▸ Aim of the exercise
These entries must be printed again exactly as they are.

▸ Information
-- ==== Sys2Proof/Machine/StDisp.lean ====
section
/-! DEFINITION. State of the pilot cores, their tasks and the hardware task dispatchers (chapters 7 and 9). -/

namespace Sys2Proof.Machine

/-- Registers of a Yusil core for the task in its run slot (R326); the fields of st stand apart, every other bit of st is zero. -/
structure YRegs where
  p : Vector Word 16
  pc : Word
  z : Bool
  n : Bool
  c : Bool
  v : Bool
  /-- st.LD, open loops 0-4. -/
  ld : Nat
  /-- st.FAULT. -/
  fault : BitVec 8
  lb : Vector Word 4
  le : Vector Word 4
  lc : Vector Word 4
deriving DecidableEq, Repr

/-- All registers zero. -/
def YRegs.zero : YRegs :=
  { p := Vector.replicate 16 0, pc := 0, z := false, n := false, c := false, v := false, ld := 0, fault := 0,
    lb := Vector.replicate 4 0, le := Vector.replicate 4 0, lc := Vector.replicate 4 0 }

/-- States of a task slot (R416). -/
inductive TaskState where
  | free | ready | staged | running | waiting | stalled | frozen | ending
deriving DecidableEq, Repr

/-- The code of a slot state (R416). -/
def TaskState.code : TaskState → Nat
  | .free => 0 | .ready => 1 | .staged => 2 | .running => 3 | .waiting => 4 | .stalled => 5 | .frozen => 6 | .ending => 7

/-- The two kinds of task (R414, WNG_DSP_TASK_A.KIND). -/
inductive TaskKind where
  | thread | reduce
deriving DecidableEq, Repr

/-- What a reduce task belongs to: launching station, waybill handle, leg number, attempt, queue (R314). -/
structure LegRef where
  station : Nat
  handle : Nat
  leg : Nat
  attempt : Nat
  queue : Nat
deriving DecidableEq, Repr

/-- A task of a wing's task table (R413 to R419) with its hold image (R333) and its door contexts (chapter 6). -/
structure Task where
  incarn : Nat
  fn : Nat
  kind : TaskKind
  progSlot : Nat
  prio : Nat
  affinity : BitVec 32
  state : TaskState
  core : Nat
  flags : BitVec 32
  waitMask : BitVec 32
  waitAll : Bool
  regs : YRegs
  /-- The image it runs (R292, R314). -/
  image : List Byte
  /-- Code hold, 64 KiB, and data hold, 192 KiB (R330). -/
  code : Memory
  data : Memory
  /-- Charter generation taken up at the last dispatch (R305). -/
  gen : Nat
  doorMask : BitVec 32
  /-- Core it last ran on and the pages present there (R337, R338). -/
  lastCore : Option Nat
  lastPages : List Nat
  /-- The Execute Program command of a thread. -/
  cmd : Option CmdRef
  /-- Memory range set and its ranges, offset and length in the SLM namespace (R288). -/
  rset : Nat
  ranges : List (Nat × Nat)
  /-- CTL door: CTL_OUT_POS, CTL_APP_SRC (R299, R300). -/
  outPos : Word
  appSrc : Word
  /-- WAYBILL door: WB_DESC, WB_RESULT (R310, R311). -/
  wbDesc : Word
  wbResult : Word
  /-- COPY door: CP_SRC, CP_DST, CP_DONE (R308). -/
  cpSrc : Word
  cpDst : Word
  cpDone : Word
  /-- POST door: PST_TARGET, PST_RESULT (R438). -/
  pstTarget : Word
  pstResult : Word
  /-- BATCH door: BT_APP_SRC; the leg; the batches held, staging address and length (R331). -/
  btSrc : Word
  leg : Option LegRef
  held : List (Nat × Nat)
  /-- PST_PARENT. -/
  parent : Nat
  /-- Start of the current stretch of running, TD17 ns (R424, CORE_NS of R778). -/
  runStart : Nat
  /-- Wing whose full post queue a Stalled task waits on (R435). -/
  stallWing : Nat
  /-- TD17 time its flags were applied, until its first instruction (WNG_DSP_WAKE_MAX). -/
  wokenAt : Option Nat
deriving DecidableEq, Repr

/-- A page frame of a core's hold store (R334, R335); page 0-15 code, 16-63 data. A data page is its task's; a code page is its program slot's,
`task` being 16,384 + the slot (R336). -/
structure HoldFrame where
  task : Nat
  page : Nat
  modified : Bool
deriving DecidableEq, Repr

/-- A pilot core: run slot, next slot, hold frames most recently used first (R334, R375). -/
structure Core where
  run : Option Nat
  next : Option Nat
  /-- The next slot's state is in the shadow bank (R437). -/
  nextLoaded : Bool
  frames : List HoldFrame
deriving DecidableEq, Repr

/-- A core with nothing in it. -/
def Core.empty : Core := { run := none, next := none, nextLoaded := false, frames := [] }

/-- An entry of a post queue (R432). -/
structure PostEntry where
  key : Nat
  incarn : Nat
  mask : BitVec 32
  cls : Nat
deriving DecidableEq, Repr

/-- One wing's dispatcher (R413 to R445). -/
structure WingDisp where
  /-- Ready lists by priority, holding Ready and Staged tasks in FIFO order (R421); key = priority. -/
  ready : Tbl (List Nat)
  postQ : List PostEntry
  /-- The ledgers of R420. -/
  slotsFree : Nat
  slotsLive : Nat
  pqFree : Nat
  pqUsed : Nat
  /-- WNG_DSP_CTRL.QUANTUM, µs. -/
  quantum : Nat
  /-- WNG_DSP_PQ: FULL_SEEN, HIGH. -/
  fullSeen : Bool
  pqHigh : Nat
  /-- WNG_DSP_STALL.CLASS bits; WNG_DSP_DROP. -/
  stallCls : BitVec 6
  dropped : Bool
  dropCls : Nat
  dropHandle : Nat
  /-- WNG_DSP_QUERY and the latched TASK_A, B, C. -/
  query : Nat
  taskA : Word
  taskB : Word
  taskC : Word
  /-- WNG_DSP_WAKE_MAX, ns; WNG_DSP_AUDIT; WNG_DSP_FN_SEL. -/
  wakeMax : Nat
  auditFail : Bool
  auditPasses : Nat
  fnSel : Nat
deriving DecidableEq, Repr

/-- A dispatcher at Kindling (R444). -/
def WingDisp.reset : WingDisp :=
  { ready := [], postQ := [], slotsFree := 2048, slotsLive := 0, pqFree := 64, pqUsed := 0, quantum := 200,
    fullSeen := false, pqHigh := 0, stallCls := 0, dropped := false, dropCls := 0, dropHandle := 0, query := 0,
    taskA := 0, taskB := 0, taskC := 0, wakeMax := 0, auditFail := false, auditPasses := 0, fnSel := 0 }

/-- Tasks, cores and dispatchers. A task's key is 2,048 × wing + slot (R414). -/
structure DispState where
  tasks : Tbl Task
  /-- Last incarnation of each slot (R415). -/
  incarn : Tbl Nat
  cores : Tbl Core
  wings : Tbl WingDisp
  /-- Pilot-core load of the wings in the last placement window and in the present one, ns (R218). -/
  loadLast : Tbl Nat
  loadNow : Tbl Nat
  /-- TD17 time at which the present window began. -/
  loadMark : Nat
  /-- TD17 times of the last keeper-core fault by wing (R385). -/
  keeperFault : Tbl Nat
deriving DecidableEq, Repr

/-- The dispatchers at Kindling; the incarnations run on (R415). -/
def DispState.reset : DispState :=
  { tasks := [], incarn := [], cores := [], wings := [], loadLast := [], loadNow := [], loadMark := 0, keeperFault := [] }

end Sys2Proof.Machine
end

▸ Response to the exercise
-- ==== Sys2Proof/Machine/StDisp.lean ====
section
/-! DEFINITION. State of the pilot cores, their tasks and the hardware task dispatchers (chapters 7 and 9). -/

namespace Sys2Proof.Machine

/-- Registers of a Yusil core for the task in its run slot (R326); the fields of st stand apart, every other bit of st is zero. -/
structure YRegs where
  p : Vector Word 16
  pc : Word
  z : Bool
  n : Bool
  c : Bool
  v : Bool
  /-- st.LD, open loops 0-4. -/
  ld : Nat
  /-- st.FAULT. -/
  fault : BitVec 8
  lb : Vector Word 4
  le : Vector Word 4
  lc : Vector Word 4
deriving DecidableEq, Repr

/-- All registers zero. -/
def YRegs.zero : YRegs :=
  { p := Vector.replicate 16 0, pc := 0, z := false, n := false, c := false, v := false, ld := 0, fault := 0,
    lb := Vector.replicate 4 0, le := Vector.replicate 4 0, lc := Vector.replicate 4 0 }

/-- States of a task slot (R416). -/
inductive TaskState where
  | free | ready | staged | running | waiting | stalled | frozen | ending
deriving DecidableEq, Repr

/-- The code of a slot state (R416). -/
def TaskState.code : TaskState → Nat
  | .free => 0 | .ready => 1 | .staged => 2 | .running => 3 | .waiting => 4 | .stalled => 5 | .frozen => 6 | .ending => 7

/-- The two kinds of task (R414, WNG_DSP_TASK_A.KIND). -/
inductive TaskKind where
  | thread | reduce
deriving DecidableEq, Repr

/-- What a reduce task belongs to: launching station, waybill handle, leg number, attempt, queue (R314). -/
structure LegRef where
  station : Nat
  handle : Nat
  leg : Nat
  attempt : Nat
  queue : Nat
deriving DecidableEq, Repr

/-- A task of a wing's task table (R413 to R419) with its hold image (R333) and its door contexts (chapter 6). -/
structure Task where
  incarn : Nat
  fn : Nat
  kind : TaskKind
  progSlot : Nat
  prio : Nat
  affinity : BitVec 32
  state : TaskState
  core : Nat
  flags : BitVec 32
  waitMask : BitVec 32
  waitAll : Bool
  regs : YRegs
  /-- The image it runs (R292, R314). -/
  image : List Byte
  /-- Code hold, 64 KiB, and data hold, 192 KiB (R330). -/
  code : Memory
  data : Memory
  /-- Charter generation taken up at the last dispatch (R305). -/
  gen : Nat
  doorMask : BitVec 32
  /-- Core it last ran on and the pages present there (R337, R338). -/
  lastCore : Option Nat
  lastPages : List Nat
  /-- The Execute Program command of a thread. -/
  cmd : Option CmdRef
  /-- Memory range set and its ranges, offset and length in the SLM namespace (R288). -/
  rset : Nat
  ranges : List (Nat × Nat)
  /-- CTL door: CTL_OUT_POS, CTL_APP_SRC (R299, R300). -/
  outPos : Word
  appSrc : Word
  /-- WAYBILL door: WB_DESC, WB_RESULT (R310, R311). -/
  wbDesc : Word
  wbResult : Word
  /-- COPY door: CP_SRC, CP_DST, CP_DONE (R308). -/
  cpSrc : Word
  cpDst : Word
  cpDone : Word
  /-- POST door: PST_TARGET, PST_RESULT (R438). -/
  pstTarget : Word
  pstResult : Word
  /-- BATCH door: BT_APP_SRC; the leg; the batches held, staging address and length (R331). -/
  btSrc : Word
  leg : Option LegRef
  held : List (Nat × Nat)
  /-- PST_PARENT. -/
  parent : Nat
  /-- Start of the current stretch of running, TD17 ns (R424, CORE_NS of R778). -/
  runStart : Nat
  /-- Wing whose full post queue a Stalled task waits on (R435). -/
  stallWing : Nat
  /-- TD17 time its flags were applied, until its first instruction (WNG_DSP_WAKE_MAX). -/
  wokenAt : Option Nat
deriving DecidableEq, Repr

/-- A page frame of a core's hold store (R334, R335); page 0-15 code, 16-63 data. A data page is its task's; a code page is its program slot's,
`task` being 16,384 + the slot (R336). -/
structure HoldFrame where
  task : Nat
  page : Nat
  modified : Bool
deriving DecidableEq, Repr

/-- A pilot core: run slot, next slot, hold frames most recently used first (R334, R375). -/
structure Core where
  run : Option Nat
  next : Option Nat
  /-- The next slot's state is in the shadow bank (R437). -/
  nextLoaded : Bool
  frames : List HoldFrame
deriving DecidableEq, Repr

/-- A core with nothing in it. -/
def Core.empty : Core := { run := none, next := none, nextLoaded := false, frames := [] }

/-- An entry of a post queue (R432). -/
structure PostEntry where
  key : Nat
  incarn : Nat
  mask : BitVec 32
  cls : Nat
deriving DecidableEq, Repr

/-- One wing's dispatcher (R413 to R445). -/
structure WingDisp where
  /-- Ready lists by priority, holding Ready and Staged tasks in FIFO order (R421); key = priority. -/
  ready : Tbl (List Nat)
  postQ : List PostEntry
  /-- The ledgers of R420. -/
  slotsFree : Nat
  slotsLive : Nat
  pqFree : Nat
  pqUsed : Nat
  /-- WNG_DSP_CTRL.QUANTUM, µs. -/
  quantum : Nat
  /-- WNG_DSP_PQ: FULL_SEEN, HIGH. -/
  fullSeen : Bool
  pqHigh : Nat
  /-- WNG_DSP_STALL.CLASS bits; WNG_DSP_DROP. -/
  stallCls : BitVec 6
  dropped : Bool
  dropCls : Nat
  dropHandle : Nat
  /-- WNG_DSP_QUERY and the latched TASK_A, B, C. -/
  query : Nat
  taskA : Word
  taskB : Word
  taskC : Word
  /-- WNG_DSP_WAKE_MAX, ns; WNG_DSP_AUDIT; WNG_DSP_FN_SEL. -/
  wakeMax : Nat
  auditFail : Bool
  auditPasses : Nat
  fnSel : Nat
deriving DecidableEq, Repr

/-- A dispatcher at Kindling (R444). -/
def WingDisp.reset : WingDisp :=
  { ready := [], postQ := [], slotsFree := 2048, slotsLive := 0, pqFree := 64, pqUsed := 0, quantum := 200,
    fullSeen := false, pqHigh := 0, stallCls := 0, dropped := false, dropCls := 0, dropHandle := 0, query := 0,
    taskA := 0, taskB := 0, taskC := 0, wakeMax := 0, auditFail := false, auditPasses := 0, fnSel := 0 }

/-- Tasks, cores and dispatchers. A task's key is 2,048 × wing + slot (R414). -/
structure DispState where
  tasks : Tbl Task
  /-- Last incarnation of each slot (R415). -/
  incarn : Tbl Nat
  cores : Tbl Core
  wings : Tbl WingDisp
  /-- Pilot-core load of the wings in the last placement window and in the present one, ns (R218). -/
  loadLast : Tbl Nat
  loadNow : Tbl Nat
  /-- TD17 time at which the present window began. -/
  loadMark : Nat
  /-- TD17 times of the last keeper-core fault by wing (R385). -/
  keeperFault : Tbl Nat
deriving DecidableEq, Repr

/-- The dispatchers at Kindling; the incarnations run on (R415). -/
def DispState.reset : DispState :=
  { tasks := [], incarn := [], cores := [], wings := [], loadLast := [], loadNow := [], loadMark := 0, keeperFault := [] }

end Sys2Proof.Machine
end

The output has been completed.